Delphine couldn't help but think that if Maple had an ounce of power, those dying flowers would not look so pitiful. "Don't you fae dislike gifts?"

"Some do… I guess. But I don't mind."

It began to seem to Delphine that Aurick was either blind, lazy, or just taking advantage. Possibly all of it. "Why don't you just tell him it's you helping him?"

"Oh… I couldn't… I mean, you are the one doing all the work, in any case. I couldn't…"

It was really irritating Delphine.

And maybe it was too many nights in a row with interrupted sleep. Or maybe it was because Jennifer had started visiting Travis at work and making out with him in the backroom when Delphine could have really used a hand out front. Maybe it was because a werewolf stopped by that afternoon and totally wrecked her whole alchemy lab in the basement.

But the last night that Maple came around for some new shoes, Delphine was in a ripe mood.

"Oh, just open the damn door for her!" She shouted to the blackened ceiling as she heard the incessant knocking. She was still in the basement, trying to pry bits of glass embedded in the concrete walls. Two months of work cultivating potions and collecting ingredients was ruined. She would have to go to Cateline to get that transmutation potion finished and Cateline would be a bitch about it.

"Delphine?" Maple was standing at the top of the stairs. "Are you okay?"

"Oh, just peachy! Only just had my entire basement blown apart by some idiot werewolf. Don't worry about it, just lost some valuable ingredients that probably would have saved lives!" She rather vigorously threw some glass into the waste bucket.

"Werewolf?" Maple seemed to have enough sense not to come down the stairs.

"For some reason he got scared away by the explosion he caused. With my luck, he ran into the woods and scared some tourists and then I'll have to go solve that problem!"

Maple watched her for a moment more as she viciously tried to salvage her basement. "Delphine?"

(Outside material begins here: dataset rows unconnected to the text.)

-- ==== Sys2Proof/Laws/State.lean ====
section
/-! SUPPORT. One lemma per field per update of the state, each true by rfl, and what the updates do to `peek` and `isBound`. -/

namespace Sys2Proof.Machine

section addCyc
variable (s : State) (n : Nat)

@[simp] theorem State.addCyc_a : (s.addCyc n).a = s.a := rfl
@[simp] theorem State.addCyc_x : (s.addCyc n).x = s.x := rfl
@[simp] theorem State.addCyc_y : (s.addCyc n).y = s.y := rfl
@[simp] theorem State.addCyc_sp : (s.addCyc n).sp = s.sp := rfl
@[simp] theorem State.addCyc_pc : (s.addCyc n).pc = s.pc := rfl
@[simp] theorem State.addCyc_flags : (s.addCyc n).flags = s.flags := rfl
@[simp] theorem State.addCyc_pending : (s.addCyc n).pending = s.pending := rfl
@[simp] theorem State.addCyc_mem : (s.addCyc n).mem = s.mem := rfl
@[simp] theorem State.addCyc_cyc : (s.addCyc n).cyc = s.cyc + n := rfl
@[simp] theorem State.addCyc_peripherals : (s.addCyc n).peripherals = s.peripherals := rfl
@[simp] theorem State.addCyc_paceAcc : (s.addCyc n).paceAcc = s.paceAcc := rfl
@[simp] theorem State.addCyc_diag : (s.addCyc n).diag = s.diag := rfl
@[simp] theorem State.addCyc_devEvents : (s.addCyc n).devEvents = s.devEvents := rfl
@[simp] theorem State.addCyc_crossed : (s.addCyc n).crossed = s.crossed := rfl
@[simp] theorem State.addCyc_env : (s.addCyc n).env = s.env := rfl
@[simp] theorem State.addCyc_draws : (s.addCyc n).draws = s.draws := rfl
@[simp] theorem State.addCyc_cfg : (s.addCyc n).cfg = s.cfg := rfl
@[simp] theorem State.addCyc_peek (a : Addr) : (s.addCyc n).peek a = s.peek a := rfl
@[simp] theorem State.addCyc_isBound (a : Addr) : (s.addCyc n).isBound a = s.isBound a := rfl

end addCyc

section setA
variable (s : State) (v : Byte)

@[simp] theorem State.setA_a : (s.setA v).a = v := rfl
@[simp] theorem State.setA_x : (s.setA v).x = s.x := rfl
@[simp] theorem State.setA_y : (s.setA v).y = s.y := rfl
@[simp] theorem State.setA_sp : (s.setA v).sp = s.sp := rfl
@[simp] theorem State.setA_pc : (s.setA v).pc = s.pc := rfl
@[simp] theorem State.setA_flags : (s.setA v).flags = s.flags := rfl
@[simp] theorem State.setA_pending : (s.setA v).pending = s.pending := rfl
@[simp] theorem State.setA_mem : (s.setA v).mem = s.mem := rfl
@[simp] theorem State.setA_cyc : (s.setA v).cyc = s.cyc := rfl
@[simp] theorem State.setA_peripherals : (s.setA v).peripherals = s.peripherals := rfl
@[simp] theorem State.setA_paceAcc : (s.setA v).paceAcc = s.paceAcc := rfl
@[simp] theorem State.setA_diag : (s.setA v).diag = s.diag := rfl
@[simp] theorem State.setA_devEvents : (s.setA v).devEvents = s.devEvents := rfl
@[simp] theorem State.setA_crossed : (s.setA v).crossed = s.crossed := rfl
@[simp] theorem State.setA_env : (s.setA v).env = s.env := rfl
@[simp] theorem State.setA_draws : (s.setA v).draws = s.draws := rfl
@[simp] theorem State.setA_cfg : (s.setA v).cfg = s.cfg := rfl
@[simp] theorem State.setA_peek (a : Addr) : (s.setA v).peek a = s.peek a := rfl
@[simp] theorem State.setA_isBound (a : Addr) : (s.setA v).isBound a = s.isBound a := rfl

end setA

section setX
variable (s : State) (v : Byte)

@[simp] theorem State.setX_a : (s.setX v).a = s.a := rfl
@[simp] theorem State.setX_x : (s.setX v).x = v := rfl
@[simp] theorem State.setX_y : (s.setX v).y = s.y := rfl
@[simp] theorem State.setX_sp : (s.setX v).sp = s.sp := rfl
@[simp] theorem State.setX_pc : (s.setX v).pc = s.pc := rfl
@[simp] theorem State.setX_flags : (s.setX v).flags = s.flags := rfl
@[simp] theorem State.setX_pending : (s.setX v).pending = s.pending := rfl
@[simp] theorem State.setX_mem : (s.setX v).mem = s.mem := rfl
@[simp] theorem State.setX_cyc : (s.setX v).cyc = s.cyc := rfl
@[simp] theorem State.setX_peripherals : (s.setX v).peripherals = s.peripherals := rfl
@[simp] theorem State.setX_paceAcc : (s.setX v).paceAcc = s.paceAcc := rfl
@[simp] theorem State.setX_diag : (s.setX v).diag = s.diag := rfl
@[simp] theorem State.setX_devEvents : (s.setX v).devEvents = s.devEvents := rfl
@[simp] theorem State.setX_crossed : (s.setX v).crossed = s.crossed := rfl
@[simp] theorem State.setX_env : (s.setX v).env = s.env := rfl
@[simp] theorem State.setX_draws : (s.setX v).draws = s.draws := rfl
@[simp] theorem State.setX_cfg : (s.setX v).cfg = s.cfg := rfl
@[simp] theorem State.setX_peek (a : Addr) : (s.setX v).peek a = s.peek a := rfl
@[simp] theorem State.setX_isBound (a : Addr) : (s.setX v).isBound a = s.isBound a := rfl
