-- ==== Sys2Proof/Tests/Slice0.lean ====
section
/-! SUPPORT. Tests: the checks of WellFormed, decoding from bytes written out from the table of R96, one-step tests from the
vectors of 95_test_vectors.md (S1 to S9, T1 to T12), and a witness for the hypotheses of each obligation that has some. -/

open Sys2Proof Sys2Proof.Machine

/-- The packed flags set; B and R too, as stored bits. -/
def Sys2Proof.Machine.State.packed (s : State) (b : Byte) : State :=
  s.setFlags { Flags.unpack b with b := b.getLsbD 4, r := b.getLsbD 5 }

namespace Sys2Proof.Tests

/-! WellFormed: each form check refuses an ill-formed term, and so does the encoder. -/

theorem test_illformed_alu_acc : Instr.wellFormed (.lda .acc) = false ∧ Instr.encode (.lda .acc) = none := by decide
theorem test_illformed_alu_zpy : Instr.wellFormed (.adc (.zpy 0x10)) = false ∧ Instr.encode (.adc (.zpy 0x10)) = none := by decide
theorem test_illformed_sta_immediate : Instr.wellFormed (.sta (.imm 1)) = false ∧ Instr.encode (.sta (.imm 1)) = none := by decide
theorem test_illformed_ldx_zpx : Instr.wellFormed (.ldx (.zpx 0x10)) = false ∧ Instr.encode (.ldx (.zpx 0x10)) = none := by decide
theorem test_illformed_ldy_zpy : Instr.wellFormed (.ldy (.zpy 0x10)) = false ∧ Instr.encode (.ldy (.zpy 0x10)) = none := by decide
theorem test_illformed_stx_immediate : Instr.wellFormed (.stx (.imm 1)) = false ∧ Instr.encode (.stx (.imm 1)) = none := by decide
theorem test_illformed_sty_zpy : Instr.wellFormed (.sty (.zpy 0x10)) = false ∧ Instr.encode (.sty (.zpy 0x10)) = none := by decide
theorem test_illformed_cpx_indexed : Instr.wellFormed (.cpx (.zpx 0x10)) = false ∧ Instr.encode (.cpx (.zpx 0x10)) = none := by decide
theorem test_illformed_bit_immediate : Instr.wellFormed (.bit (.imm 1)) = false ∧ Instr.encode (.bit (.imm 1)) = none := by decide
theorem test_illformed_inc_acc : Instr.wellFormed (.inc .acc) = false ∧ Instr.encode (.inc .acc) = none := by decide
theorem test_illformed_shift_immediate : Instr.wellFormed (.asl (.imm 1)) = false ∧ Instr.encode (.asl (.imm 1)) = none := by decide

/-! Decoding: every constructor, from its bytes. -/

theorem test_decode_loads :
    decode [0xA9, 0x10] = .ok (.lda (.imm 0x10), []) ∧
    decode [0xB6, 0xF8] = .ok (.ldx (.zpy 0xF8), []) ∧
    decode [0xBC, 0x34, 0x12] = .ok (.ldy (.abx 0x1234), []) := by decide

theorem test_decode_stores :
    decode [0x81, 0x20] = .ok (.sta (.izx 0x20), []) ∧
    decode [0x96, 0x10] = .ok (.stx (.zpy 0x10), []) ∧
    decode [0x8C, 0x00, 0xFD] = .ok (.sty (.abs 0xFD00), []) := by decide

theorem test_decode_transfers :
    decode [0xAA] = .ok (.tax, []) ∧
    decode [0xA8] = .ok (.tay, []) ∧
    decode [0x8A] = .ok (.txa, []) ∧
    decode [0x98] = .ok (.tya, []) ∧
    decode [0xBA] = .ok (.tsx, []) ∧
    decode [0x9A] = .ok (.txs, []) := by decide

theorem test_decode_stack :
    decode [0x48] = .ok (.pha, []) ∧
    decode [0x08] = .ok (.php, []) ∧
    decode [0x68] = .ok (.pla, []) ∧
    decode [0x28] = .ok (.plp, []) := by decide

theorem test_decode_arithmetic :
    decode [0x71, 0x86] = .ok (.adc (.izy 0x86), []) ∧
    decode [0xF9, 0xF8, 0xFF] = .ok (.sbc (.aby 0xFFF8), []) ∧
    decode [0xD5, 0x80] = .ok (.cmp (.zpx 0x80), []) ∧
    decode [0xE4, 0x10] = .ok (.cpx (.zp 0x10), []) ∧
    decode [0xCC, 0x00, 0x10] = .ok (.cpy (.abs 0x1000), []) := by decide

theorem test_decode_counts :
    decode [0xFE, 0x00, 0x02] = .ok (.inc (.abx 0x0200), []) ∧
    decode [0xD6, 0x10] = .ok (.dec (.zpx 0x10), []) ∧
    decode [0xE8] = .ok (.inx, []) ∧
    decode [0xC8] = .ok (.iny, []) ∧
    decode [0xCA] = .ok (.dex, []) ∧
    decode [0x88] = .ok (.dey, []) := by decide

theorem test_decode_logic :
    decode [0x29, 0x0F] = .ok (.and (.imm 0x0F), []) ∧
    decode [0x01, 0x20] = .ok (.ora (.izx 0x20), []) ∧
    decode [0x5D, 0xFE, 0x12] = .ok (.eor (.abx 0x12FE), []) ∧
    decode [0x2C, 0x00, 0x10] = .ok (.bit (.abs 0x1000), []) := by decide

theorem test_decode_shifts :
    decode [0x0A] = .ok (.asl .acc, []) ∧
    decode [0x46, 0x10] = .ok (.lsr (.zp 0x10), []) ∧
    decode [0x36, 0x10] = .ok (.rol (.zpx 0x10), []) ∧
    decode [0x6E, 0x00, 0x02] = .ok (.ror (.abs 0x0200), []) := by decide

theorem test_decode_jumps :
    decode [0x4C, 0x00, 0x80] = .ok (.jmpAbs 0x8000, []) ∧
    decode [0x6C, 0xFF, 0x12] = .ok (.jmpInd 0x12FF, []) ∧
    decode [0x20, 0x34, 0x12] = .ok (.jsr 0x1234, []) ∧
    decode [0x60] = .ok (.rts, []) ∧
    decode [0x40] = .ok (.rti, []) ∧
    decode [0x00] = .ok (.brk, []) := by decide
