-- ==== Sys2Proof/Word.lean ====
section
/-! DEFINITION. The plain words of the module: bytes, numbers of tiles, compartments, ports, functions, and the
closed sets of names (states, statuses, roles) that chapters 00, 02, 18, 19 and 20 of spec/ give. -/

namespace Sys2Proof

abbrev Byte := BitVec 8
abbrev W32 := BitVec 32
abbrev W64 := BitVec 64

/-- Tile number t = 32 y + x (R24). -/
abbrev TileNo := Fin 1024
/-- Bofen die (R14). -/
abbrev DieNo := Fin 4
/-- Compartment slot (R2). -/
abbrev CompNo := Fin 8
/-- Span fabric port (R2). -/
abbrev PortNo := Fin 32
/-- PCI Express function: 0 the physical function, n + 1 the virtual function of compartment n (R490). -/
abbrev FuncNo := Fin 9
/-- Queue pair (R493). -/
abbrev PairNo := Fin 16
/-- Session slot (R541). -/
abbrev SessNo := Fin 8
/-- Seam link (R60). -/
abbrev LinkNo := Fin 64

/-- A hardware thread of a prep core of a tile (R147). -/
structure ThreadId where
  tile : TileNo
  core : Fin 4
  thr  : Fin 8
  deriving DecidableEq, Repr

/-- The number of a thread among the 32,768 of the module. -/
def ThreadId.key (t : ThreadId) : Nat := t.tile.val * 32 + t.core.val * 8 + t.thr.val

/-- The number of a prep core among the 4,096 of the module. -/
def ThreadId.coreKey (t : ThreadId) : Nat := t.tile.val * 4 + t.core.val

/-- Module states, coded as R543 codes them. -/
inductive ModState where
  | off | standby | verify | bringup | ready | run | holdup | fault | service
  deriving DecidableEq, Repr

def ModState.code : ModState → Nat
  | .off => 0 | .standby => 1 | .verify => 2 | .bringup => 3 | .ready => 4
  | .run => 5 | .holdup => 6 | .fault => 7 | .service => 8

/-- Compartment states (R9). -/
inductive CState where
  | free | forming | attested | running | held | closing
  deriving DecidableEq, Repr

/-- Coded as 0x4020+n.03 codes it (R343). -/
def CState.code : CState → Nat
  | .free => 0 | .forming => 1 | .attested => 2 | .running => 3 | .held => 4 | .closing => 5

/-- The statuses of R10 in the order of R495, and the further codes of R523; `ok` is 0. -/
inductive Status where
  | ok | stateConflict | notReady | quotaBlocked | shapeMismatch | divergentReplica | unverifiable
  | poisoned | sillUnmet | accessDenied | typeMismatch | outOfRange
  | rateLimited | replySpace | storeFailed
  deriving DecidableEq, Repr

def Status.code : Status → Nat
  | .ok => 0 | .stateConflict => 1 | .notReady => 2 | .quotaBlocked => 3 | .shapeMismatch => 4
  | .divergentReplica => 5 | .unverifiable => 6 | .poisoned => 7 | .sillUnmet => 8
  | .accessDenied => 9 | .typeMismatch => 10 | .outOfRange => 11
  | .rateLimited => 0x20 | .replySpace => 0x21 | .storeFailed => 0x22

/-- The roles of R514. -/
inductive Role where
  | management | host | observer
  | compartment (n : CompNo)
  | fabricPeer
  deriving DecidableEq, Repr

/-- Tile domain states (R49). -/
inductive TileDom where
  | off | on | retain
  deriving DecidableEq, Repr

/-- Boost phases of a die (R38, R39). -/
inductive BoostPhase where
  | idle | rising | inBoost | falling
  deriving DecidableEq, Repr

/-- Hardware thread states (R147). -/
inductive ThrState where
  | idle | ready | stalled | parked | waiting | runahead | halted
  deriving DecidableEq, Repr

/-- The four engines whose events a thread can receive (R140). -/
inductive Engine where
  | matrix | vector | gather0 | gather1
  deriving DecidableEq, Repr

/-- A request entry of the dictionary, field for field (R521). -/
structure DictEntry where
  op     : Nat
  sub    : Nat
  index  : Nat
  type   : Nat
  rsv    : Nat
  offset : Nat
  length : Nat
  value  : List Byte
  deriving DecidableEq, Repr

end Sys2Proof
end

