-- ==== Sys2Proof/Syntax.lean ====
section
/-! DEFINITION. The commands of the block: one constructor per row of spec/opcode_table.json, in the table's order, with
the operands its rule gives it. -/

namespace Sys2Proof
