-- ==== Sys2Proof/Decode.lean ====
section
/-! DEFINITION. The commands that words spell. No row of spec/opcode_table.json gives its command any bits: commands reach
the block as register accesses, protocol messages and events, so no word spells one. -/

namespace Sys2Proof

/-- The command a word spells by the table's bits: none, for the table gives none. -/
def decodeTableWord (_nbits _w : Nat) : Option Instr := none

end Sys2Proof
end

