-- ==== Sys2Proof/Machine/Keccak.lean ====
section
/-! DEFINITION. SHAKE256 and SHA3-384 of FIPS 202: the digest the manual names for seeds, tables, keys and measurements, and
the base hash of R393. -/

namespace Sys2Proof.Machine

/-- A 64-bit lane rotated left. -/
def rotl64 (x n : Nat) : Nat := ((x <<< (n % 64)) ||| (x >>> ((64 - n % 64) % 64) * b2n (n % 64 != 0))) % 2 ^ 64

/-- Lane x + 5 y of the 25. -/
def lane (a : List Nat) (x y : Nat) : Nat := (a.drop (x % 5 + 5 * (y % 5))).headD 0

def keccakRC : List Nat :=
  [0x0000000000000001, 0x0000000000008082, 0x800000000000808A, 0x8000000080008000,
   0x000000000000808B, 0x0000000080000001, 0x8000000080008081, 0x8000000000008009,
   0x000000000000008A, 0x0000000000000088, 0x0000000080008009, 0x000000008000000A,
   0x000000008000808B, 0x800000000000008B, 0x8000000000008089, 0x8000000000008003,
   0x8000000000008002, 0x8000000000000080, 0x000000000000800A, 0x800000008000000A,
   0x8000000080008081, 0x8000000000008080, 0x0000000080000001, 0x8000000080008008]

/-- Rotation offsets of rho, at x + 5 y. -/
def keccakRho : List Nat :=
  [0, 1, 62, 28, 27, 36, 44, 6, 55, 20, 3, 10, 43, 25, 39, 41, 45, 15, 21, 8, 18, 2, 61, 56, 14]

/-- One round of Keccak-f[1600]: theta, rho and pi, chi, iota. -/
def keccakRound (a : List Nat) (rc : Nat) : List Nat :=
  let c := (List.range 5).map fun x =>
    lane a x 0 ^^^ lane a x 1 ^^^ lane a x 2 ^^^ lane a x 3 ^^^ lane a x 4
  let d := (List.range 5).map fun x =>
    (c.drop ((x + 4) % 5)).headD 0 ^^^ rotl64 ((c.drop ((x + 1) % 5)).headD 0) 1
  let t := (List.range 25).map fun i => lane a (i % 5) (i / 5) ^^^ (d.drop (i % 5)).headD 0
  let b := (List.range 25).map fun i =>
    let x := i % 5
    let y := i / 5
    let sx := (x + 3 * y) % 5
    rotl64 (lane t sx x) ((keccakRho.drop (sx + 5 * x)).headD 0)
  let e := (List.range 25).map fun i =>
    let x := i % 5
    let y := i / 5
    lane b x y ^^^ ((2 ^ 64 - 1 - lane b (x + 1) y) &&& lane b (x + 2) y)
  match e with
  | [] => []
  | h :: r => (h ^^^ rc) :: r

def keccakF (a : List Nat) : List Nat := keccakRC.foldl keccakRound a

/-- The lanes of one rate block of r bytes, then zero capacity. -/
def rateLanes (r : Nat) (bs : List Byte) : List Nat :=
  (List.range 25).map fun i => if 8 * i < r then leNat (slice bs (8 * i) 8) else 0

def xorLanes (a b : List Nat) : List Nat := List.zipWith (· ^^^ ·) a b

/-- Absorb n rate blocks. -/
def keccakAbsorb (r : Nat) : Nat → List Nat → List Byte → List Nat
  | 0, a, _ => a
  | n + 1, a, bs => keccakAbsorb r n (keccakF (xorLanes a (rateLanes r (bs.take r)))) (bs.drop r)

/-- Squeeze n blocks. -/
def keccakSqueeze (r : Nat) : Nat → List Nat → List Byte
  | 0, _ => []
  | n + 1, a => ((a.take (r / 8)).map (leBytes 8)).flatten ++ keccakSqueeze r n (keccakF a)

/-- The sponge of rate r: the first n bytes for a message padded from a domain byte on. -/
def sponge (r : Nat) (dom : Byte) (n : Nat) (msg : List Byte) : List Byte :=
  let blocks := msg.length / r + 1
  let gap := blocks * r - msg.length
  let tail : List Byte := if gap = 1 then [dom + 0x80] else dom :: (List.replicate (gap - 2) 0 ++ [0x80])
  (keccakSqueeze r (ceilDiv n r) (keccakAbsorb r blocks (List.replicate 25 0) (msg ++ tail))).take n

/-- SHAKE256 with the first n bytes of output. -/
def shake256 (n : Nat) (msg : List Byte) : List Byte := sponge 136 0x1F n msg
/-- SHA3-384. -/
def sha3 (msg : List Byte) : List Byte := sponge 104 0x06 48 msg

/-- The 48-byte digest used for tables, keys and measurements. -/
def digest48 (msg : List Byte) : Nat := leNat (shake256 48 msg)

end Sys2Proof.Machine
end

"What?" she snapped. She looked up and saw Maple's large eyes and tangled hair, that even with Cateline's assistance, just couldn't stay tamed for more than a few hours. It calmed her somehow, and it irritated her that she wasn't sure why. Maybe it was because Maple's visits were never destructive. Maybe it was because she really didn't find Maple annoying or manipulative. She was a little dumb when it came to love, sure, but most people were.

Maple bit her lip. "What's a tourist?"

And it just seemed sort of hilarious. Enough that that Delphine turned away so Maple couldn't see her grinning. She didn't know why, probably because she should be so irritated and angry. About the werewolf. About Travis being an insensitive dick. About Maple constantly coming around with her big green eyes that would light up at the strangest things Delphine did, and her small mouth that still constantly spouted off the virtues of Aurick.

Delphine turned away because she didn't want Maple to see how she constantly put her in a ridiculously good mood. And a ridiculously jealous one as well.

"A tourist is a visitor. Here to see the sights and annoy the locals." She calmed herself enough to look up the stairs. Putting on a strained smile she stepped up to Maple. "Let me guess, shoes again?"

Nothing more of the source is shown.